**About this exercise**
Copy all of the records word for word.

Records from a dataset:

/-- On an empty queue the new values promote nothing. -/
theorem State.applyValues_empty (hq : (s.bus b).queue = []) (he : (s.bus b).config.enabled = c.enabled) :
    s.applyValues b c = s.modBus b fun x => { x with config := c } := by
  have set : s.valuesSet b c = s.modBus b fun x => { x with config := c } := by
    unfold State.valuesSet State.modConfig
    exact State.modBus_congr _ _ _ _ (by dsimp only; rw [he])
  rw [State.applyValues_eq, State.promoteDue_nil, ite_self, set]
  rw [State.valuesSet_bus, if_pos rfl, hq]

/-! ### The four ways of a BUS_CONFIGURE (R175) -/

theorem State.applyConfig_kept (he : (s.bus b).config.enabled = true) (hc : c.enabled = true) :
    s.applyConfig b c = s.applyValues b c := by
  rw [State.applyConfig, if_pos (show s.enabled b = true from he), if_pos hc]

theorem State.applyConfig_disable (he : (s.bus b).config.enabled = true) (hc : c.enabled = false)
    (hd : (s.bus b).engine ≠ .disabled) :
    s.applyConfig b c = (s.disableBus b).modBus b fun x => { x with config := c } := by
  have disabled := State.disableBus_disabled hd
  rw [State.applyConfig, if_pos (show s.enabled b = true from he), if_neg (by rw [hc]; decide),
    State.applyValues_empty disabled.queue (disabled.config.trans hc.symm)]

theorem State.applyConfig_enable (he : (s.bus b).config.enabled = false) (hc : c.enabled = true) :
    s.applyConfig b c = (s.applyValues b c).enableBus b := by
  rw [State.applyConfig, if_neg (show ¬s.enabled b = true by rw [State.enabled, he]; decide), if_pos hc]

theorem State.applyConfig_off (he : (s.bus b).config.enabled = false) (hc : c.enabled = false) :
    s.applyConfig b c = s.applyValues b c := by
  rw [State.applyConfig, if_neg (show ¬s.enabled b = true by rw [State.enabled, he]; decide), if_neg (by rw [hc]; decide)]

/-- What an enable does (R59, R176). -/
theorem State.enableBus_eq (s : State) (b : BusIx) : s.enableBus b =
    if (s.bus b).engine = .disabled then
      (s.modBus b fun x => { x with
        config := { x.config with enabled := true }
        line := .unknown
        engine := .idle }).wake b
    else s.modBus b fun x => { x with config := { x.config with enabled := true } } := by
  unfold State.enableBus
  dsimp only
  split
  next h => rw [if_pos h]; simp only [State.enterIdle, State.modConfig, State.setLine, State.setEngine, State.modBus_modBus]
  next h => rw [if_neg h]; rfl
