/-- One lane's request in a core's gather collector (R196), with the clk of its entry, the gang's instruction and, for a load
performed, its value. -/
structure GatherReq where
  who : Who
  va : DWord
  size : Nat
  store : Option DWord
  dst : Option (Dst × Bool) := none
  ty : Ty := .i32
  loc : Nat
  key : Nat := 0
  line : Bool := false
  tso : Bool := false
  since : Nat := 0
  iss : Issue
  val : Option DWord := none
deriving DecidableEq, Repr

/-- A stream of an open record (R268). -/
structure CStream where
  addr : DWord
  vals : DWord
  enc : Nat
  len : Nat
  base : Nat
deriving DecidableEq, Repr

/-- A carder's open record and cursor (R268 to R274): `mode` is 1 for intersect, 2 for merge; `fed` holds the buffered
entries of fed streams, `fedLast` the last coordinate decoded of each and `fedEnd` those that have ended; `heldAt` is the last
address at which it was held. A split is in course while `spJ` is below `spK`. -/
structure Carder where
  slot : Nat
  mode : Nat
  record : DWord
  vt : Nat := 0
  streams : List CStream := []
  posA : Nat := 0
  posB : Nat := 0
  spJ : Nat := 0
  spA : Nat := 0
  spB : Nat := 0
  spN : Nat := 0
  spK : Nat := 0
  split : Nat := 0
  fib : List Nat := []
  port : List DWord := []
  fed : Table Nat (List (Word × Word)) := []
  fedLast : Table Nat Nat := []
  fedEnd : List Nat := []
  done : Bool := false
  faulted : Bool := false
  acq : Nat := 0
  held : Option Nat := none
  heldAt : Nat := 0
  retried : Bool := false
  refault : Nat := 0
deriving DecidableEq, Repr

/-- What a saved cursor's record has no room for: the buffered entries of its fed streams, kept by the device for the team that
saved it (R274; log entry 72). -/
structure FedKept where
  slot : Nat
  cursor : List Byte
  fed : Table Nat (List (Word × Word))
  fedLast : Table Nat Nat
  fedEnd : List Nat
deriving DecidableEq, Repr

/-- The state of one core (R19, R43, R56, R59, R61). -/
structure Core where
  drawtime : Nat := 0x100
  starve : Nat := 0x10000
  drawtimeNew : Option Nat := none
  starveNew : Option Nat := none
  free : Nat := Config.poolRegs
  poolQueue : List PoolReq := []
  bobbins : Table Nat Bobbin := []
  lastDraw : Nat := 0
  claimSince : Option Nat := none
  gated : Bool := false
  restartAt : Option Nat := none
  halted : Bool := false
  haltAt : Nat := 0
  fenced : Bool := false
  owner : Option Nat := none
  ownerQueue : List Nat := []
  carder : Option Carder := none
  fedKept : List FedKept := []
  gather : List GatherReq := []
  saveTags : Table Nat Nat := []
  saveCount : Nat := 0
  uniformClk : Nat := 0
  accPoison : List Nat := []
deriving DecidableEq, Repr

/-! ### Memory -/

/-- A store issued and not yet at its home (R78 to R82): its thread's core and place, its location, its bytes, the widest
scope it has been released at (0 none, 1 core, 2 cluster), and the clk by which it reaches the home (R91). A store of a walk,
which its completion releases (R361), has `home` as an engine's write does. -/
structure PendStore where
  who : Who
  core : Nat
  loc : Nat
  bytes : List Byte
  rel : Nat := 0
  key : Nat := 0
  due : Option Nat := none
  home : Option Nat := none
deriving DecidableEq, Repr

/-- A write performed at its home, in the order of the homes (R81): its number, whose it is, the key slot and location, and the
bytes that it replaced. -/
structure Wrote where
  seq : Nat
  party : Party
  key : Nat
  loc : Nat
  old : List Byte
deriving DecidableEq, Repr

**Response to this task**
/-- On an empty queue the new values promote nothing. -/
theorem State.applyValues_empty (hq : (s.bus b).queue = []) (he : (s.bus b).config.enabled = c.enabled) :
    s.applyValues b c = s.modBus b fun x => { x with config := c } := by
  have set : s.valuesSet b c = s.modBus b fun x => { x with config := c } := by
    unfold State.valuesSet State.modConfig
    exact State.modBus_congr _ _ _ _ (by dsimp only; rw [he])
  rw [State.applyValues_eq, State.promoteDue_nil, ite_self, set]
  rw [State.valuesSet_bus, if_pos rfl, hq]

/-! ### The four ways of a BUS_CONFIGURE (R175) -/

theorem State.applyConfig_kept (he : (s.bus b).config.enabled = true) (hc : c.enabled = true) :
    s.applyConfig b c = s.applyValues b c := by
  rw [State.applyConfig, if_pos (show s.enabled b = true from he), if_pos hc]

theorem State.applyConfig_disable (he : (s.bus b).config.enabled = true) (hc : c.enabled = false)
    (hd : (s.bus b).engine ≠ .disabled) :
    s.applyConfig b c = (s.disableBus b).modBus b fun x => { x with config := c } := by
  have disabled := State.disableBus_disabled hd
  rw [State.applyConfig, if_pos (show s.enabled b = true from he), if_neg (by rw [hc]; decide),
    State.applyValues_empty disabled.queue (disabled.config.trans hc.symm)]

theorem State.applyConfig_enable (he : (s.bus b).config.enabled = false) (hc : c.enabled = true) :
    s.applyConfig b c = (s.applyValues b c).enableBus b := by
  rw [State.applyConfig, if_neg (show ¬s.enabled b = true by rw [State.enabled, he]; decide), if_pos hc]

theorem State.applyConfig_off (he : (s.bus b).config.enabled = false) (hc : c.enabled = false) :
    s.applyConfig b c = s.applyValues b c := by
  rw [State.applyConfig, if_neg (show ¬s.enabled b = true by rw [State.enabled, he]; decide), if_neg (by rw [hc]; decide)]

/-- What an enable does (R59, R176). -/
theorem State.enableBus_eq (s : State) (b : BusIx) : s.enableBus b =
    if (s.bus b).engine = .disabled then
      (s.modBus b fun x => { x with
        config := { x.config with enabled := true }
        line := .unknown
        engine := .idle }).wake b
    else s.modBus b fun x => { x with config := { x.config with enabled := true } } := by
  unfold State.enableBus
  dsimp only
  split
  next h => rw [if_pos h]; simp only [State.enterIdle, State.modConfig, State.setLine, State.setEngine, State.modBus_modBus]
  next h => rw [if_neg h]; rfl
/-- One lane's request in a core's gather collector (R196), with the clk of its entry, the gang's instruction and, for a load
performed, its value. -/
structure GatherReq where
  who : Who
  va : DWord
  size : Nat
  store : Option DWord
  dst : Option (Dst × Bool) := none
  ty : Ty := .i32
  loc : Nat
  key : Nat := 0
  line : Bool := false
  tso : Bool := false
  since : Nat := 0
  iss : Issue
  val : Option DWord := none
deriving DecidableEq, Repr

/-- A stream of an open record (R268). -/
structure CStream where
  addr : DWord
  vals : DWord
  enc : Nat
  len : Nat
  base : Nat
deriving DecidableEq, Repr

/-- A carder's open record and cursor (R268 to R274): `mode` is 1 for intersect, 2 for merge; `fed` holds the buffered
entries of fed streams, `fedLast` the last coordinate decoded of each and `fedEnd` those that have ended; `heldAt` is the last
address at which it was held. A split is in course while `spJ` is below `spK`. -/
structure Carder where
  slot : Nat
  mode : Nat
  record : DWord
  vt : Nat := 0
  streams : List CStream := []
  posA : Nat := 0
  posB : Nat := 0
  spJ : Nat := 0
  spA : Nat := 0
  spB : Nat := 0
  spN : Nat := 0
  spK : Nat := 0
  split : Nat := 0
  fib : List Nat := []
  port : List DWord := []
  fed : Table Nat (List (Word × Word)) := []
  fedLast : Table Nat Nat := []
  fedEnd : List Nat := []
  done : Bool := false
  faulted : Bool := false
  acq : Nat := 0
  held : Option Nat := none
  heldAt : Nat := 0
  retried : Bool := false
  refault : Nat := 0
deriving DecidableEq, Repr

/-- What a saved cursor's record has no room for: the buffered entries of its fed streams, kept by the device for the team that
saved it (R274; log entry 72). -/
structure FedKept where
  slot : Nat
  cursor : List Byte
  fed : Table Nat (List (Word × Word))
  fedLast : Table Nat Nat
  fedEnd : List Nat
deriving DecidableEq, Repr

/-- The state of one core (R19, R43, R56, R59, R61). -/
structure Core where
  drawtime : Nat := 0x100
  starve : Nat := 0x10000
  drawtimeNew : Option Nat := none
  starveNew : Option Nat := none
  free : Nat := Config.poolRegs
  poolQueue : List PoolReq := []
  bobbins : Table Nat Bobbin := []
  lastDraw : Nat := 0
  claimSince : Option Nat := none
  gated : Bool := false
  restartAt : Option Nat := none
  halted : Bool := false
  haltAt : Nat := 0
  fenced : Bool := false
  owner : Option Nat := none
  ownerQueue : List Nat := []
  carder : Option Carder := none
  fedKept : List FedKept := []
  gather : List GatherReq := []
  saveTags : Table Nat Nat := []
  saveCount : Nat := 0
  uniformClk : Nat := 0
  accPoison : List Nat := []
deriving DecidableEq, Repr

/-! ### Memory -/

/-- A store issued and not yet at its home (R78 to R82): its thread's core and place, its location, its bytes, the widest
scope it has been released at (0 none, 1 core, 2 cluster), and the clk by which it reaches the home (R91). A store of a walk,
which its completion releases (R361), has `home` as an engine's write does. -/
structure PendStore where
  who : Who
  core : Nat
  loc : Nat
  bytes : List Byte
  rel : Nat := 0
  key : Nat := 0
  due : Option Nat := none
  home : Option Nat := none
deriving DecidableEq, Repr

/-- A write performed at its home, in the order of the homes (R81): its number, whose it is, the key slot and location, and the
bytes that it replaced. -/
structure Wrote where
  seq : Nat
  party : Party
  key : Nat
  loc : Nat
  old : List Byte
deriving DecidableEq, Repr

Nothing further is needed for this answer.